J'en viens à la question de l'universalité. Comment ne pas souscrire à l'ambition présentée et largement partagée à travers le monde de faire de l'accès à ce vaccin un droit humain fondamental et imprescriptible ? De Paris à Tokyo, de New York à Bamako, nous sommes tous confrontés à une même crise, à une même peur, à de mêmes risques. Je vous rappelle, mesdames et messieurs les députés, que c'est notamment à l'initiative de la France qu'a très tôt été mise en avant cette approche selon laquelle le vaccin contre la covid-19 devrait être un bien public mondial. Dès le 16 avril, auprès de M. Tedros, puis de nouveau le 24 avril, le Président de la République a utilisé cette expression de bien public mondial.

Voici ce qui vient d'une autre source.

/-- Divide a split among its targets (R134): the lowest keeps the slot, the next take free slots, the rest park. -/
def divide (w : Wave) (sp : Split) (targets : List (DWord × Lanes × Nat)) (clk : Nat) : Wave :=
  let ts := ((joinTargets targets).filter (·.2.1 != 0#64)).foldl (fun l t => insertTarget t l) []
  let slots := sp.slot :: freeSlots w.splits
  let placed := ts.zip slots
  let rest := ts.drop slots.length
  { w with
    ahead := w.ahead.filter fun a => a.slot == sp.slot || w.splits.any (·.slot == a.slot)
    splits := w.splits.filter (·.slot != sp.slot) ++ placed.map (fun (t, i) => Split.fresh i t.1 t.2.1 t.2.2 clk)
    parked := w.parked ++ rest.map (fun t => ⟨t.1, t.2.1, t.2.2⟩) }

/-- Free the names a list gives where they still map the register they mapped (R33, R139). (DEDUCED: log 22.) -/
def freeMarks (w : Wave) (win clk : Nat) (l : List (Nat × Nat)) : Wave :=
  l.foldl (fun w p => if w.phys? win p.1 = some p.2 then w.freeName win p.1 clk else w) w

end Wave

/-! The end of an issue. -/

/-- The wait is inside a waiting instruction (R92): a FENCE, a tlbsync and a biasset are none. -/
def WaitKind.counts : WaitKind → Bool
  | .fence _ _ _ | .tlb _ | .bias _ | .evict _ | .suspend _ => false
  | _ => true

namespace Iss

/-- The names the last-read marks free, with their registers: none unless the split holds every lane (R139).
(DESIGN CHOICE: log 158.) -/
def marks (x : Iss) : List (Nat × Nat) :=
  if x.sp.mask != x.w.live || x.act == 0#64 then []
  else (encUses x.enc).flatMap (fun u =>
    if u.mark then u.names.filterMap (fun n => (x.w.phys? x.sp.win n).map (n, ·)) else [])

/-- The lookahead windows after an issue: one fewer instruction in those of the split, and the instruction's own where
it has none for its registers. A window that the instruction restores is as it was (R45, R100, R151, R412). -/
def look (x : Iss) (w : Wave) : List Ahead :=
  let own : List Ahead :=
    if encLook x.enc = 0 || w.ahead.any (·.uid == x.uid) || (w.op? x.uid).isNone then []
    else [⟨x.uid, x.sp.slot, encLook x.enc, [], []⟩]
  ((w.ahead.map fun a => if a.slot == x.sp.slot && x.w.ahead.any (·.uid == a.uid) then { a with left := a.left - 1 } else a).filter
    (·.left != 0)) ++ own

/-- The bookkeeping of an issue: issue number, lookahead of the split's earlier instructions, yields (R151, R161). -/
def count (x : Iss) (w : Wave) : Wave :=
  { w with
    issueNo := x.no, nextUid := x.uid + 1, lastIssue := x.clk, yielded := encOp x.enc == 0x0B#7 && x.act != 0#64,
    sinceCk := w.sinceCk + (if x.width = 64 then 2 else 1) * issueClocks x.enc,
    ahead := x.look w
    splits := w.splits.map (fun p =>
      if p.slot == x.sp.slot then { p with ready := none, raised := none, stalled := false } else { p with yield := none }) }

/-- The quadrant is busy for the instruction's issue clocks (R129, R170). -/
def occupy (x : Iss) (s : State) : State :=
  s.modQuad x.w.quadNo fun q => { q with
    busyUntil := x.clk + (if x.width = 64 then 2 else 1) * issueClocks x.enc }

/-- WAITCLK restarts (R93). -/
def restartWait (x : Iss) (s : State) : State := s.resetWait x.w.ctx

/-- The trap of a failure: a cause detail the spec does not give is a free value. (DESIGN CHOICE: log 39.) -/
def trapOf (f : Fail) (d : Delivery) (s : State) : Trap × State :=
  match f.einfo with
  | some e => (⟨f.cause, d, f.lanes, f.faddr, e⟩, s)
  | none =>
    let (e, s) := s.draw
    (⟨f.cause, d, f.lanes, f.faddr, e⟩, s)

/-- The next PC (R28). -/
def nextPc (x : Iss) : DWord := x.pc + BitVec.ofNat 64 x.len

/-- Finish an instruction that issued: marks freed, PC advanced unless the control is set, splits settled, the region
ended where the instruction ends it. -/
def complete (x : Iss) (s : State) (advance : Bool) : State :=
  let s := s.modWave x.w.id fun w =>
    let w := x.count w
    let w := w.freeMarks x.sp.win x.clk x.marks
    let w := if advance then w.modSplit x.sp.slot fun p => { p with pc := x.nextPc } else w
    let w := w.settle x.clk
    if endsRegion x.enc && (x.act != 0#64 || x.ignoresGuard) then w.newRegion x.clk else w
  { x.occupy (x.restartWait s) with cur := none }

/-- The state after an instruction. Of solo code no region runs again: its page fault freezes the wave (R101). -/
def finish (x : Iss) : Res → State
  | .ok s => x.complete s true
  | .jump s => x.complete s false
  | .wait s t =>
    let s := s.modWave x.w.id fun w =>
      ((x.count w).modSplit x.sp.slot fun p => { p with wait := some { t with marks := x.marks } }).settle x.clk
    { x.occupy (if t.kind.counts then s else x.restartWait s) with cur := none }
  | .stall s => s
  | .trap s f =>
    let (t, s) := trapOf f .issue s
    let s := s.modWave x.w.id fun w => { w with issueNo := x.no, lastIssue := x.clk }
    { x.occupy (s.takeTrap x.w.id x.sp.slot ⟨t, x.pc, x.pc, x.no, x.clk⟩) with cur := none }
  | .due s f =>
    let (t, s) := trapOf f .reported s
    let x' : Iss := { x with act := 0#64 }
    x'.complete (s.modWave x.w.id fun w => { w with due := w.due ++ [⟨t, 0#64, x.pc, x.no, x.clk⟩] }) true
  | .region s f kept =>
    if !x.w.inSolo && x.w.accstLeft x.no then s else
    let (t, s) := trapOf f .region s
    let s := s.modWave x.w.id fun w => { w with issueNo := x.no, lastIssue := x.clk }
    let s := if x.w.inSolo then
        (s.modWave x.w.id fun w => { w with held := w.held ++ kept }).takeTrap x.w.id x.sp.slot ⟨t, x.pc, x.pc, x.no, x.clk⟩
      else s.regionReplay x.w.id x.sp.slot x.no x.pc t kept
    { x.occupy s with cur := none }

end Iss

/-- Leave a waiting instruction: its marks are freed, the PC advances, the splits settle, WAITCLK restarts (R92, R93).
The split issues again no sooner than `soon`. -/
def State.leaveWaitAt (s : State) (id slot soon : Nat) : State :=
  match s.wave? id with
  | none => s
  | some w =>
    match w.split? slot with
    | none => s
    | some sp =>
      match sp.wait with
      | none => s
      | some t =>
        let s := s.modWave id fun w =>
          ((w.freeMarks sp.win s.clk t.marks).modSplit slot fun p =>
            { p.renew soon with wait := none, pc := sp.pc + BitVec.ofNat 64 t.len }).settle s.clk
        let s := s.modWave id fun w => { w with took := w.took.filter (· != (sp.win, sp.pc)) }
        s.resetWait w.ctx

def State.leaveWait (s : State) (id slot : Nat) : State := s.leaveWaitAt id slot s.clk

/-- The instruction the machine issues, with its lanes. -/
def State.issuing (s : State) (i : Instr) : Option Iss :=
  match s.cur with
  | none => none
  | some c =>
    match s.wave? c.wave, i.enc with
    | some w, some e =>
      match w.split? c.slot with
      | some sp => some ⟨s, w, sp, guardLanes w sp (encGuard e), c.pc, c.len, e⟩
      | none => none
    | _, _ => none

/-- The meaning of a wave's instruction: its checks, its body, its end. (DESIGN CHOICE: log 12.) -/
def issueWave (i : Instr) (body : Iss → Res) (s : State) : Host.Outcome State Fault Refusal :=
  match s.issuing i with
  | none => .fault .noIssuer
  | some x => .next (x.finish (x.run body))

end Sys2Proof.Machine
end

M. Jean-Paul Lecoq. C'est de la com !
M. Adrien Taquet, secrétaire d'État. À plusieurs occasions, il a exprimé et soutenu cette idée, encore lors du lancement de l'accélérateur ACT-A – le dispositif pour accélérer l'accès aux outils de lutte contre la covid-19, que certains d'entre vous ont mentionné –, mais aussi lors de l'Assemblée mondiale de la santé et du Sommet mondial sur la vaccination. Donner accès au vaccin à certains et pas à d'autres serait une faute morale. Afficher une division voire une concurrence entre pays serait une faute morale. Ce n'est pas notre conception ni de la santé ni de la coopération internationale. Ce n'est pas à cela que nous voulons que ressemble la vie après la covid-19.

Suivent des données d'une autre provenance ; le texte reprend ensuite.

/-- What a queue's header or ring access that cannot start does, STATUS of an entry being performed too (R309, R325). -/
def State.queuePageFault (s : State) (c : Nat) (eng : Bool) (q : Nat) (addr : Nat) (f : PageFault) : State :=
  let x := s.queue c eng q
  let s := match x.entry with
    | some e => if eng && x.st == QState.running && e.started then
        s.poke x.die c (x.slotVa e.seq + 4) 4 (if f.cause = Cause.protection then 5 else 2)
      else s
    | none => s
  (s.halt c eng q addr f).writeHeader c eng q

/-- Whether the header and the ring of a queue can be used. -/
inductive Ready where
  | yes (s : State)
  | wait (s : State)
  | no (s : State)

/-- The header and a slot of the queue can be read and written at their homes; where they cannot for want of a page
the queue is Blocked or Faulted with the header's address (R325). -/
def State.ringReady (s : State) (c : Nat) (eng : Bool) (q : Nat) (seq : Option Nat) : Ready :=
  let x := s.queue c eng q
  let va := s.headerVa c eng q
  match s.reach x.die c va 0x30 Need.both with
  | .stall s => .wait s
  | .fault f s => .no (s.queuePageFault c eng q va f)
  | .ok _ s => match seq with
    | none => .yes s
    | some n => match s.reach x.die c (x.ring + 128 * (n % 2 ^ x.log2)) 128 Need.both with
      | .stall s => .wait s
      | .fault f s => .no (s.queuePageFault c eng q va f)
      | .ok _ s => .yes s

/-- STATUS of the entry in a queue's slot (R315). -/
def State.setStatus (s : State) (c q : Nat) (e : Entry) (v : Nat) : State :=
  s.poke (s.queue c true q).die c ((s.queue c true q).slotVa e.seq + 4) 4 v

/-- What an engine access of an entry that cannot start does (R325): an entry that has not started, because its own
trigger, join or record is what cannot be reached, is none "being performed", and its STATUS stays. (DESIGN CHOICE:
log 164.) (DESIGN CHOICE: log 164.) -/
def State.entryPageFault (s : State) (c q : Nat) (e : Entry) (f : PageFault) : State :=
  let va := (s.queue c true q).slotVa e.seq
  let run (v : Nat) (s : State) : State := if e.started then s.setStatus c q e v else s
  (run (if f.cause = .protection then 5 else 2) s).queuePageFault c true q va f

/-- TAIL and HEAD, read at the header's home. -/
inductive HeaderRead where
  | ok (tail head : Nat) (s : State)
  | no (s : State)

def State.readHeader (s : State) (c : Nat) (eng : Bool) (q : Nat) : HeaderRead :=
  let va := s.headerVa c eng q
  match s.reach (s.queue c eng q).die c va 32 Need.both with
  | .stall s => .no s
  | .fault f s => .no (s.queuePageFault c eng q va f)
  | .ok l s =>
    let s := s.meetErrors l 32
    .ok (s.natAt l 8) (s.natAt (l.plus 8) 8) s

/-- Empty or Running, as HEAD and TAIL stand; Faulted on an overrun (R310, R313). -/
def State.settleQueue (s : State) (c : Nat) (eng : Bool) (q : Nat) : State :=
  match s.readHeader c eng q with
  | .no s => s
  | .ok tail head s =>
    if tail ≤ head then s.setQState c eng q .empty
    else if 2 ^ (s.queue c eng q).log2 < tail - head then (s.notice c 0x12 (s.headerVa c eng q) 0).faultQueue c eng q
    else s.setQState c eng q .running

/-- HEAD advances past the head entry, which leaves the queue (R308). -/
def State.advanceHead (s : State) (c : Nat) (eng : Bool) (q : Nat) (seq : Nat) : State :=
  let s := s.poke (s.queue c eng q).die c (s.headerVa c eng q + 8) 8 (seq + 1)
  let s := s.modQueue c eng q fun x => { x with
    entry := none, engine := none, pushed := eraseKey seq x.pushed
    gone := x.gone.filter (· != seq) }
  s.settleQueue c eng q

/-! Launch packets (R108 to R110). -/

/-- A field of a packet. -/
def pfield (p : List Byte) (off n : Nat) : Nat := leNat ((p.drop off).take n)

Je vous le garantis : l'Europe n'agira pas en ordre dispersé. En ce moment même, nous conjuguons nos forces avec celles de nos partenaires pour mettre en oeuvre une stratégie vaccinale concertée et coordonnée qui permettra à chacun de pourvoir aux besoins des populations. C'est l'exigence que défend notre pays, la France. Nous soutenons toutes les initiatives internationales. L'excellence de la recherche européenne fait – il faut nous en réjouir – que nous aurons sans doute accès au vaccin avant d'autres. C'est là, mesdames et messieurs les députés, que les actes pourront rejoindre les paroles. Le partage des doses de vaccin, dès le premier accès, est un engagement qui sera tenu. Nous prendrons toute notre part aux démarches multilatérales de rétrocession d'une partie de nos doses pour la vaccination des personnels soignants des pays les plus pauvres. Plus que jamais, nous devons rester solidaires et nous le resterons. L'Europe des solidarités, que le Président de la République promeut depuis plus de trois ans, constitue le cadre pertinent pour répondre à un défi de cette ampleur.

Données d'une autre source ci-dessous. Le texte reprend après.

/-- The place that a wait watches, translated anew each time (R277, R361, R385). -/
def State.waitPlace (s : State) (w : Wave) (t : Wait) : Watching :=
  match t.kind with
  | .counter _ _ | .queue _ | .cell _ =>
    (match s.nameOf w t.va with
      | .local c va => (match s.laneAt w c va t.va Need.read with
        | .ok l s => .at l s
        | .stall s => .wait s
        | .bad _ s => .again s)
      | _ => .at t.loc s)
  | .farCounter size _ region off =>
    (match s.regionCheck s.ownRank region off size 0 with
      | .denied e => .denied e s
      | .ok c va => match s.translate none (s.homeDie c va) c va Need.read with
        | .ok l s => .at l s
        | .stall s => .wait s
        | .fault f s => if f.cause = .protection then .denied 6 s else .wait s)
  | _ => .at t.loc s

/-- A wait ends with a Reported trap, which names every lane that waits. (DESIGN CHOICE: log 170.) -/
def State.failWait (s : State) (id slot : Nat) (t : Wait) (cause : Cause) (e : Option DWord) : State :=
  let (tr, s) := Iss.trapOf ⟨cause, t.lanes, BitVec.ofNat 64 t.va, e⟩ .reported s
  (s.modWave id fun w => { w with
    due := w.due ++ [⟨tr, 0#64, (w.split? slot).elim 0#64 (·.pc), w.issueNo, s.clk⟩] }).leaveWait id slot

/-- Re-evaluate one split's wait. (DEDUCED: log 32.) -/
def State.pollSplit (s : State) (id slot : Nat) : State :=
  match s.wave? id with
  | none => s
  | some w =>
    match (w.split? slot).bind (·.wait) with
    | none => s
    | some t =>
      if !w.waitsOn t then s
      else match s.waitPlace w t with
      | .wait s => s
      | .again s => s.modWave id fun w => w.modSplit slot fun p => { p.renew s.clk with wait := none }
      | .denied e s => s.failWait id slot t .remoteDenied (some (BitVec.ofNat 64 e))
      | .at l s =>
        let t : Wait := { t with loc := l }
        match s.waited w t with
        | .no s => s.modWave id fun w => w.modSplit slot fun p => { p with wait := p.wait.map fun t => { t with loc := l } }
        | .yes soon s =>
          let s := s.modWave id fun w => (match t.kind with
            | .bsync p => { w with bphase := max w.bphase (p + 1) }
            | _ => w)
          ((s.fenceEnd w t).acquire w t.acq).leaveWaitAt id slot soon
        | .poison s => s.failWait id slot t .poison none

/-! CPEEK (R351, R353). -/

/-- Answer a CPEEK of a wave whose cell can answer; its address is translated anew each time, and a page that is gone
faults it (R361, R365). (DEDUCED: log 34.) -/
def State.pollPeek (s : State) (id : Nat) (o : Op) : State :=
  match s.wave? id, o.pieces.head?, o.kind with
  | some w, some p, .cpeek out ctx va =>
    if !w.onCore || w.stopping || w.st != .resident then s
    else
      let at_ : LaneAt := match s.nameOf w va with
        | .local c a => s.laneAt w c a va Need.read
        | _ => .ok p.loc s
      match at_ with
      | .stall s => s
      | .bad f s =>
        if w.accstLeft o.no then s else
        let (t, s) := Iss.trapOf ⟨f.cause, laneSet [p.lane], f.faddr, f.einfo⟩ .region s
        s.regionReplay id o.slot o.no o.pc t []
      | .ok l s =>
        if !s.ownsLine l then s.askLine l
        else match s.homeNeeds l 64 (some w.core) true with
        | some s => s
        | none =>
          let c : CarryAt := ⟨l, ctx, va⟩
          let (bs, s) := s.homeRead l 64
          let s := if s.carryBad c (anyPoison bs) then s.carryPoisoned c none else s
          match s.carryState c with
          | 4 => ((s.reportOp id o ⟨.poison, laneSet [p.lane], BitVec.ofNat 64 va, none⟩).modWave id fun w =>
              w.finishOp o.uid s.clk).resetWait w.ctx
          | st =>
            if st = 3 || (st = 1 && !out) then
              let v : Val64 := ⟨BitVec.ofNat 64 (s.natAt (l.plus (if out then 32 else 16)) p.size), false⟩
              ((s.modWave id fun w => ((lanesOf o.lanes).foldl (fun w i => w.deliver64 o i v) w).finishOp o.uid s.clk).acquire w
                o.acq).resetWait w.ctx
            else s
  | _, _, _ => s

/-! Triggers and joins (R320, R321). -/

/-- The trigger and the join of the entry at the head of an engine queue: whether they hold, the join once no chunk of
an entry that a named queue has skipped is left (R298). -/
def State.entryHolds (s : State) (c q : Nat) (e : Entry) : Bool × State :=
  let ctrl := pfield e.image 0 4
  let x := s.queue c true q
  let (trig, s) : Bool × State :=
    if ctrl.testBit 4 then
      match s.reach x.die c (pfield e.image 0x30 8) 8 Need.read with
      | .stall s => (false, s)
      | .fault f s => (false, s.entryPageFault c q e f)
      | .ok l s =>
        let s := s.meetErrors l 8
        (decide (pfield e.image 0x38 8 ≤ s.natAt l 8), s)
    else (true, s)
  if !trig then (false, s)
  else if ctrl % 16 = 6 then
    (List.range 4).foldl (fun (r : Bool × State) j =>
      let (ok, s) := r
      let v := pfield e.image (0x40 + 8 * j) 8
      if !ok || !v.testBit 53 then (ok, s)
      else
        match s.reach x.die c (s.headerVa c true (bitsOf v 63 54) + 8) 8 Need.read with
        | .stall s => (false, s)
        | .fault f s => (false, s.entryPageFault c q e f)
        | .ok l s =>
          let s := s.meetErrors l 8
          (decide (v % 2 ^ 48 ≤ s.natAt l 8) && (s.queue c true (bitsOf v 63 54)).left.isEmpty, s)) (true, s)
  else (true, s)

/-- A Waiting engine queue whose trigger and join hold runs (R313). -/
def State.pollQueue (s : State) (c q : Nat) : State :=
  let x := s.queue c true q
  match x.st, x.entry with
  | .waiting, some e =>
    let (ok, s) := s.entryHolds c q e
    if ok && (s.queue c true q).st == .waiting then s.setQState c true q .running else s
  | _, _ => s

/-! The block barrier (R342). -/

/-- A phase completes when every wave of the block that is neither Exited nor Ended has arrived. -/
def State.pollBlock (s : State) (b : Block) : State :=
  let ws := s.waves.filter (fun w => w.block == b.id && w.st != .exited && w.st != .ended && !w.killed)
  if !b.arrived.isEmpty && ws.all (fun w => b.arrived.contains w.wid) then
    let s := s.modBlock b.id fun b => { b with phase := b.phase + 1, arrived := [] }
    ws.foldl (fun s w => s.modWave w.id fun w => { w with bphase := b.phase + 1 }) s
  else s

/-! Pushes at a queue's home (R118, R327, R328). -/

/-- A page the push needs is not usable: the queue blocks or faults if it takes entries; the push waits. -/
def State.pushFault (s : State) (c : Nat) (eng : Bool) (q : Nat) (f : PageFault) : State :=
  s.queuePageFault c eng q (s.headerVa c eng q) f

/-- Perform a push: its sequence, its slot, TAIL, and the pusher's result. False where it waits. (DEDUCED: log 73.) -/
def State.pushOne (s : State) (c : Nat) (eng : Bool) (q : Nat) (p : Push) : Bool × State :=
  let x := s.queue c eng q
  if !x.valid then (false, s)
  else
    match s.reach x.die c (s.headerVa c eng q) 32 Need.both with
    | .stall s => (false, s)
    | .fault f s => (false, s.pushFault c eng q f)
    | .ok hdr s =>
      let s := s.meetErrors hdr 32
      let tail := s.natAt hdr 8
      if 2 ^ x.log2 ≤ tail - s.natAt (hdr.plus 8) 8 then (false, s)
      else
        match s.reach x.die c (x.slotVa tail) 128 Need.write with
        | .stall s => (false, s)
        | .fault f s => (false, s.pushFault c eng q f)
        | .ok slot s =>
          let s := (s.homeStore slot p.image).afterWrite slot
          let s := (s.setNatAt hdr 8 (tail + 1)).afterWrite hdr
          let s := if eng then s
            else
              let parent := pfield (p.image.map (·.byte)) 0x40 8
              let (pc, _, _, pt) := parentOf parent
              let s := s.modQueue c eng q fun x => { x with pushed := insertKey tail parent x.pushed }
              s.modLaunch pc pt fun l => { l with children := l.children + 1 }
          let s := s.modWave p.wave fun w =>
            match w.op? p.uid with
            | none => w
            | some o =>
              let w := if o.dests.isEmpty then w else w.deliver64 o p.lane ⟨BitVec.ofNat 64 tail, false⟩
              w.modOp p.uid fun o => { o with
                pieces := o.pieces.map (fun k => if k.lane == p.lane then { k with done := true } else k) }
          (true, s.settleOp p.wave p.uid)

/-- Perform the pushes that wait at a queue, in their order, until one waits. (DEDUCED: log 73.) -/
def State.pushAll (s : State) (c : Nat) (eng : Bool) (q : Nat) : Nat → State
  | 0 => s
  | fuel + 1 =>
    match (s.queue c eng q).pushes with
    | [] => s
    | p :: _ =>
      match s.pushOne c eng q p with
      | (false, s) => s
      | (true, s) => (s.modQueue c eng q fun x => { x with pushes := x.pushes.drop 1 }).pushAll c eng q fuel

/-- The pushes of a context's queues. -/
def State.pushCtx (s : State) (c : Nat) : State :=
  let go (eng : Bool) (s : State) (y : Queue × Nat) : State :=
    if y.1.pushes.isEmpty then s else s.pushAll c eng y.2 (y.1.pushes.length + 1)
  (s.ctx c).lqs.zipIdx.foldl (go false) ((s.ctx c).eqs.zipIdx.foldl (go true) s)

/-! Invalidations (R361). -/

/-- The chunks of a context that engines work on: engine, and context, queue, chunk. -/
def State.chunksOf (s : State) (ctx : Nat) : List (Nat × Nat × Nat × Nat) :=
  s.engines.zipIdx.filterMap fun (e, n) => match e.work with
    | some k => if k.1 = ctx then some (n, k) else none
    | none => none

/-- What an invalidation still waits for once the TLBs have dropped the entries: held effects and accesses of waves
that use the context, its chunks, its dirty lines and their write-backs. What waits at a place translates it anew and
is none. (DEDUCED: log 34.) -/
def State.invOpen (s : State) (v : Inv) : Bool :=
  let ws := s.waves.filter fun w => w.ctx == v.ctx || w.service
  let mine (c : Nat) : Bool := c == v.ctx || c == 0
  ws.any (fun w => w.held.any (fun h => decide (h.clk ≤ v.clk)) ||
    w.ops.any (fun o => !o.done && decide (o.clk ≤ v.clk) && (match o.kind with
      | .cpeek _ _ _ => false
      | _ => true))) ||
    v.chunks.any (fun k => (s.engines.getD k.1 .idle).work == some k.2) ||
    s.cores.any (fun k => k.frames.any fun f => f.isDirty && mine f.ctx) ||
    s.msgs.any (fun m => match m.kind with
      | .writeback _ _ _ _ _ _ _ => mine m.ctx
      | _ => false)

/-- Drop the entries an invalidation names from every TLB, and the bias-table entries of the granules their pages map
(R361). -/
def State.dropTlb (s : State) (ctx va : Nat) : State :=
  let gone (e : TlbEntry) : Bool := e.ctx == ctx && (va == 0 || (e.va ≤ va && va < e.va + e.size))
  let out := (s.cores.flatMap (·.tlb) ++ s.homes.dieTlb.flatten).filter gone
  let maps (g : Nat) : Bool := va == 0 || out.any fun e =>
    let f := bitsOf e.leaf.toNat 51 12
    decide (f ≤ g ∧ g < f + e.size / 4096)
  let s : State := { s with cores := s.cores.map fun k => { k with tlb := k.tlb.filter (!gone ·) } }
  s.modHomes fun h => { h with dieTlb := h.dieTlb.map (·.filter (!gone ·)), marks := h.marks.filter (!maps ·.1) }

Les enjeux soulevés par cette proposition de résolution sont au coeur des travaux de l'ensemble des acteurs de la gestion de la crise. Chacun mesure que le déploiement des vaccins doit suivre une partition millimétrée, sans faute, sans approximation et sans la moindre place laissée à l'improvisation. Il y a un enjeu de transparence, et toutes les garanties sont prises pour que chaque euro dépensé le soit à bon escient. Il y a un enjeu d'universalité : nous ne pouvons imaginer un seul instant que des pays soient privés de ce vaccin. Une crise sanitaire internationale appelle une solidarité internationale ; c'est tout autant une question d'efficacité pour permettre une couverture vaccinale mondiale suffisante qu'une question – surtout – morale. À cet égard, la France sera au rendez-vous. (Applaudissements sur les bancs des groupes LaREM, Agir ens et Dem.)